__FRONT_MATTER__

---
title: "Using Lyrics to Predict Genre"

we'll implement naive Bayes, to predict a genre given some lyrics.

---

---

## Contents

• [Getting the Data](#Getting-the-Data)<br/>
• [Loading the Data](#Loading-the-Data)<br/>
• [Splitting the Data](#Splitting-the-Data)<br/>
• [Training the Model](#Training-the-Model)<br/>
• [Top Hip Hop Songs](#Top-Hip-Hop-Songs)<br/>


## Problem Statement

Majority of the people are not aware of the various Genres of music. And even if they are are it very tough to actually determine the genre of a particular song.

We aim to Solve this issue by creating an app in which the user simply has to paste a part of the song lyrics , and they get the result.

## Business Impact
if combined with audio recognition aswell..it can be used in song Recommendation systems .By Showing songs of similar genres

## Problems faced
getting the data in the desired format was a task .
secondly selecting which all genres to consider for this project. cause many genres are very similar to each other which may cause problems with the predictions.


## Loading the Data

In [2]:
import pandas as pd
import numpy as np

df = pd.read_csv('/Users/yashsawant/Downloads/cypher-master/notebooks/lyrics1.csv')

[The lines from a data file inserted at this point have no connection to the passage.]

-- ==== Sys2Proof/Machine/Banks.lean ====
section
/-! DEFINITION. The shape of the Viterbi register file (10_state.md R39 to R41): eight values, one per trellis state, in
two buffers selected by a one-bit index. -/

namespace Sys2Proof.Machine

/-- Eight values, one per trellis state. -/
structure PerState (α : Type) where
  s0 : α
  s1 : α
  s2 : α
  s3 : α
  s4 : α
  s5 : α
  s6 : α
  s7 : α
  deriving DecidableEq, Repr

/-- Two buffers of one shape (10_state.md R48). -/
structure Double (α : Type) where
  b0 : α
  b1 : α
  deriving DecidableEq, Repr

/-- The value of trellis state `q`. -/
def PerState.get {α : Type} (v : PerState α) (q : TrellisState) : α :=
  match q.toNat with
  | 0 => v.s0
  | 1 => v.s1
  | 2 => v.s2
  | 3 => v.s3
  | 4 => v.s4
  | 5 => v.s5
  | 6 => v.s6
  | _ => v.s7

/-- The eight values of a function of the trellis state. -/
def PerState.ofFn {α : Type} (f : TrellisState → α) : PerState α :=
  ⟨f 0, f 1, f 2, f 3, f 4, f 5, f 6, f 7⟩

/-- The same value for all eight states. -/
def PerState.all {α : Type} (x : α) : PerState α := ⟨x, x, x, x, x, x, x, x⟩

/-- The buffer with index `p`. -/
def Double.get {α : Type} (d : Double α) (p : BitVec 1) : α := if p = 0 then d.b0 else d.b1

/-- Replaces the buffer with index `p`. -/
def Double.set {α : Type} (d : Double α) (p : BitVec 1) (x : α) : Double α :=
  if p = 0 then ⟨x, d.b1⟩ else ⟨d.b0, x⟩

/-- The shape of the encoder output table `ENC` (00_scope.md R19): for each trellis state the symbols of its transitions on
input bit 0 and on input bit 1. -/
abbrev CodeTable := PerState (Double Symbol)

end Sys2Proof.Machine
end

df['ranker_genre'] = np.where(
    (df['ranker_genre'] == 'screamo')|
    (df['ranker_genre'] == 'punk rock')|
    (df['ranker_genre'] == 'heavy metal'), 
    'alt rock', 
    df['ranker_genre']
)

The data is available as one lyric per row. To train our classifier, we'll need to transform it into one *song* per row. We'll also go ahead and convert the data to lowercase with `.apply(lambda x: x.lower())`. To do that, we do the following:

In [3]:
group = ['song', 'year', 'album', 'genre', 'artist', 'ranker_genre']
lyrics_by_song = df.sort_values(group)\
        .groupby(group).lyric\
        .apply(' '.join)\
        .apply(lambda x: x.lower())\
        .reset_index(name='lyric')

lyrics_by_song["lyric"] = lyrics_by_song['lyric'].str.replace(r'[^\w\s]','')

## Splitting the Data

Next we'll split our data into a training set and a testing set using only Country, Alt Rock, and Hip Hop.

In [4]:
from sklearn.utils import shuffle
from nltk.corpus import stopwords

genres = [
    'Country', 'alt rock', 'Hip Hop',
]

LYRIC_LEN = 400 # each song has to be > 400 characters
N = 6000 # number of records to pull from each genre
RANDOM_SEED = 200 # random seed to make results repeatable

train_df = pd.DataFrame()
test_df = pd.DataFrame()
for genre in genres: # loop over each genre
    subset = lyrics_by_song[ # create a subset 
        (lyrics_by_song.ranker_genre==genre) & 
        (lyrics_by_song.lyric.str.len() > LYRIC_LEN)
    ]
    train_set = subset.sample(n=N, random_state=RANDOM_SEED)
    test_set = subset.drop(train_set.index)
    train_df = train_df.append(train_set) # append subsets to the master sets
    test_df = test_df.append(test_set)
    
train_df = shuffle(train_df)
test_df = shuffle(test_df)

## Training the Model

Next, we'll train a model using word frequencies and `sklearn`'s `CountVectorizer`. The `CountVectorizer` is a quick and dirty way to train a language model by using simple word counts.

In [5]:
from sklearn.feature_extraction.text import CountVectorizer
from sklearn.naive_bayes import MultinomialNB
from sklearn.pipeline import Pipeline

# define our model
text_clf = Pipeline(
    [('vect', CountVectorizer()),
     ('clf', MultinomialNB(alpha=0.1))])

# train our model on training data
text_clf.fit(train_df.lyric, train_df.ranker_genre)  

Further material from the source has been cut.